The electricity was on. Luca's family didn't have a sofa in their kitchen. They had three narrow wooden chairs and a small table with a red-and-black embroidered tablecloth. Luca pulled a pad and pen from
a drawer. He set it down in front of me at the table. He turned on the radio, and then the faucet. Noise decoys.

We sat, saying nothing, me staring at the pad of paper. Could I do this? Should I do this?

I picked up the pen, hesitating. Then I began to write.

First, everything I thought I knew—it's all a lie.

Secu came to school. They knew about the dollar in my stamp album.

You were the only one I had told. I was mad. I thought you informed on me.

I pushed the pad toward him.

He read my writing, eyes expanding. He shook his head.

“No,” he whispered.

“I know that now,” I told him. I grabbed the pad and took a breath. I wrote the word.

Cici.

“No way,” said Luca. He grabbed the pad. I watched him write.

You're paranoid. Everything that's happening, it's making us all crazy.

“Bunu knew. He tried to tell me,” I whispered.

Luca sat back in his chair, eyebrows raised.

I nodded.

My friend shook his head slowly. “There's gotta be an explanation.”

Luca. Kind, patient Luca. I wrote the words and passed the pad to him.

I'm sorry.

He stared at the pad. He gave me a small nod and took the pen.

I knew something was wrong.

Liliana's brother. Could it be Alex, not Cici? I've seen them together.

I shook my head. I didn't think so.

We sat, serenaded by State propaganda warbling from the radio.

How can I help?
wrote Luca.

I took the pad.
Maybe forgive me for being an ass.

“You're always an ass.” He pulled the pad toward him.

The suffering here—it's beyond physical. It's mental stuff. They're messing with you. They do it to a lot of people.

I shrugged.

Luca tore the page from the pad. He turned on the gas burner, lit the paper, and tossed it into an empty pot on the stove. “Stand up,” said Luca. “I can't punch a guy who's sitting down.”

He was going to punch me? I couldn't blame him. I stood up. He raised his fists then quickly wrenched his arm around my neck and rubbed his knuckles through my hair. We laughed and wrestled around the kitchen, like we did when we were young.

I had told Luca that I thought he was an informer.

I had told Luca that I thought Cici was an informer.

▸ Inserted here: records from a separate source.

@[simp] theorem State.takeSeen_eb (p : Presentation) (s : State) (h : EbAgrees s.coils.coils.eb s.causes) :
    EbAgrees (State.takeSeen p s).coils.coils.eb (State.takeSeen p s).causes := by
  unfold State.takeSeen
  (repeat' split) <;> simp (maxDischargeDepth := 12) -implicitDefEqProofs [h]

@[simp] theorem State.startWrite_eb (o : OpRecord) (b : Binding) (w : Written) (s : State) (h : EbAgrees s.coils.coils.eb s.causes) :
    EbAgrees (State.startWrite o b w s).coils.coils.eb (State.startWrite o b w s).causes := by
  simp (maxDischargeDepth := 12) -implicitDefEqProofs [State.startWrite, h]

@[simp] theorem State.handReceipt_eb (o : OpRecord) (w : CardWrite) (newBalance : Nat) (s : State) (h : EbAgrees s.coils.coils.eb s.causes) :
    EbAgrees (State.handReceipt o w newBalance s).coils.coils.eb (State.handReceipt o w newBalance s).causes := by
  unfold State.handReceipt
  dsimp only
  (repeat' split) <;> simp (maxDischargeDepth := 12) -implicitDefEqProofs [h]

@[simp] theorem State.writeEnds_eb (s : State) (h : EbAgrees s.coils.coils.eb s.causes) :
    EbAgrees (State.writeEnds s).coils.coils.eb (State.writeEnds s).causes := by
  unfold State.writeEnds
  dsimp only
  (repeat' split) <;> simp (maxDischargeDepth := 12) -implicitDefEqProofs [h]

@[simp] theorem State.writeDone_eb (o : OpRecord) (w : CardWrite) (newSequence : Nat) (s : State) (h : EbAgrees s.coils.coils.eb s.causes) :
    EbAgrees (State.writeDone o w newSequence s).coils.coils.eb (State.writeDone o w newSequence s).causes := by
  unfold State.writeDone
  split <;> simp (maxDischargeDepth := 12) -implicitDefEqProofs [h]

@[simp] theorem State.writeFail_eb (o : OpRecord) (w : CardWrite) (s : State) (h : EbAgrees s.coils.coils.eb s.causes) :
    EbAgrees (State.writeFail o w s).coils.coils.eb (State.writeFail o w s).causes := by
  unfold State.writeFail
  split <;> simp (maxDischargeDepth := 12) -implicitDefEqProofs [h]

@[simp] theorem State.writeUncertain_eb (o : OpRecord) (w : CardWrite) (cause : UncertainCause) (s : State) (h : EbAgrees s.coils.coils.eb s.causes) :
    EbAgrees (State.writeUncertain o w cause s).coils.coils.eb (State.writeUncertain o w cause s).causes := by
  unfold State.writeUncertain
  dsimp only
  (repeat' split) <;> simp (maxDischargeDepth := 12) -implicitDefEqProofs [h]

@[simp] theorem State.takeWritten_eb (txn : Nat) (r : WriteResult) (s : State) (h : EbAgrees s.coils.coils.eb s.causes) :
    EbAgrees (State.takeWritten txn r s).coils.coils.eb (State.takeWritten txn r s).causes := by
  unfold State.takeWritten
  (repeat' split) <;> simp (maxDischargeDepth := 12) -implicitDefEqProofs [h]

@[simp] theorem State.writeTimeout_eb (s : State) (h : EbAgrees s.coils.coils.eb s.causes) :
    EbAgrees (State.writeTimeout s).coils.coils.eb (State.writeTimeout s).causes := by
  unfold State.writeTimeout
  (repeat' split) <;> simp (maxDischargeDepth := 12) -implicitDefEqProofs [h]

@[simp] theorem State.cardAbsent_eb (s : State) (h : EbAgrees s.coils.coils.eb s.causes) :
    EbAgrees (State.cardAbsent s).coils.coils.eb (State.cardAbsent s).causes := by
  unfold State.cardAbsent
  dsimp only
  (repeat' split) <;> simp (maxDischargeDepth := 12) -implicitDefEqProofs [h]

@[simp] theorem State.takeCardFrame_eb (kind : Byte) (p : List Byte) (s : State) (h : EbAgrees s.coils.coils.eb s.causes) :
    EbAgrees (State.takeCardFrame kind p s).coils.coils.eb (State.takeCardFrame kind p s).causes := by
  unfold State.takeCardFrame
  (repeat' split) <;> simp (maxDischargeDepth := 12) -implicitDefEqProofs [h]

@[simp] theorem State.serveTopup_eb (amount : Word16) (receipt : Bool) (s : State) (h : EbAgrees s.coils.coils.eb s.causes) :
    EbAgrees (State.serveTopup amount receipt s).coils.coils.eb (State.serveTopup amount receipt s).causes := by
  unfold State.serveTopup
  split <;> simp (maxDischargeDepth := 12) -implicitDefEqProofs [h]

@[simp] theorem State.serveWriteOff_eb (txn : Nat) (s : State) (h : EbAgrees s.coils.coils.eb s.causes) :
    EbAgrees (State.serveWriteOff txn s).coils.coils.eb (State.serveWriteOff txn s).causes := by
  unfold State.serveWriteOff
  dsimp only
  (repeat' split) <;> simp (maxDischargeDepth := 12) -implicitDefEqProofs [h]

@[simp] theorem State.startSale_eb (o : OpRecord) (q : SellRequest) (t : SaleTerms) (s : State) (h : EbAgrees s.coils.coils.eb s.causes) :
    EbAgrees (State.startSale o q t s).coils.coils.eb (State.startSale o q t s).causes := by
  unfold State.startSale
  split <;> simp (maxDischargeDepth := 12) -implicitDefEqProofs [h]

@[simp] theorem State.serveSell_eb (q : SellRequest) (s : State) (h : EbAgrees s.coils.coils.eb s.causes) :
    EbAgrees (State.serveSell q s).coils.coils.eb (State.serveSell q s).causes := by
  unfold State.serveSell
  split <;> simp (maxDischargeDepth := 12) -implicitDefEqProofs [h]

@[simp] theorem State.passDown_eb (f : Frame) (s : State) (h : EbAgrees s.coils.coils.eb s.causes) :
    EbAgrees (State.passDown f s).coils.coils.eb (State.passDown f s).causes := by
  unfold State.passDown
  split <;> simp (maxDischargeDepth := 12) -implicitDefEqProofs [h]

@[simp] theorem State.consume_eb (r : Role) (f : Frame) (s : State) (h : EbAgrees s.coils.coils.eb s.causes) :
    EbAgrees (State.consume r f s).coils.coils.eb (State.consume r f s).causes := by
  unfold State.consume
  split <;> simp (maxDischargeDepth := 12) -implicitDefEqProofs [h]

@[simp] theorem State.disposeAnswer_eb (i : Fin 6) (f : Frame) (s : State) (h : EbAgrees s.coils.coils.eb s.causes) :
    EbAgrees (State.disposeAnswer i f s).coils.coils.eb (State.disposeAnswer i f s).causes := by
  unfold State.disposeAnswer
  dsimp only
  (repeat' split) <;> simp (maxDischargeDepth := 12) -implicitDefEqProofs [h]

theorem State.grantWrite_eb {s t : State} (e : s.grantWrite = some t) (h : EbAgrees s.coils.coils.eb s.causes) : EbAgrees t.coils.coils.eb t.causes := by
  unfold State.grantWrite at e
  repeat' split at e
  all_goals first
    | (cases e; done)
    | (simp only [Option.some.injEq] at e; subst e; simp (maxDischargeDepth := 12) -implicitDefEqProofs [h]; done)
    | (simp only [Option.map_eq_some_iff] at e; obtain ⟨_, _, rfl⟩ := e; simp (maxDischargeDepth := 12) -implicitDefEqProofs [h])

theorem State.grantPrint_eb {s t : State} (e : s.grantPrint = some t) (h : EbAgrees s.coils.coils.eb s.causes) : EbAgrees t.coils.coils.eb t.causes := by
  unfold State.grantPrint at e
  repeat' split at e
  all_goals first
    | (cases e; done)
    | (simp only [Option.some.injEq] at e; subst e; simp (maxDischargeDepth := 12) -implicitDefEqProofs [h]; done)
    | (simp only [Option.map_eq_some_iff] at e; obtain ⟨_, _, rfl⟩ := e; simp (maxDischargeDepth := 12) -implicitDefEqProofs [h])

But I hadn't told Luca that I
was
an informer.

But the way he said it:
They're messing with you. They do it to a lot of people.
I somehow thought he knew.

I left Luca's apartment and trudged down the stairs. When I got to the front door of the building, someone opened it.

Liliana.

We stopped and stood, staring at each other. And suddenly this crazy feeling emerged, like birds were flapping around in my chest.


Bună
,” she said.

“Bună.”
I nodded.

We lingered, suspended in silence. She casually brushed her bangs from her eyes and I saw the outline of something drawn on her hand.

“You were wondering something,” she said.

“Oh, was I?” The birds in my chest, they flapped faster. She was so pretty.

“Yeah. I'm a Pisces.”

How did she know I had wondered?

She smiled.

And then we went our separate ways.

61
ŞAIZECE ŞI UNU

I sat in my dark closet, avoiding family. Could there be an explanation, like Luca said?

Cici sewed for people. Maybe they paid her in foreign currency. Maybe she took the Springsteen article to keep me safe. Maybe she made the loop rings from the cigarette packages herself.

Maybe?

I snapped on the flashlight to read the English pages I had bought from Starfish. They were crumpled, clearly retrieved from a trash bin. And they weren't original. They were multigeneration, poor copies, stapled together.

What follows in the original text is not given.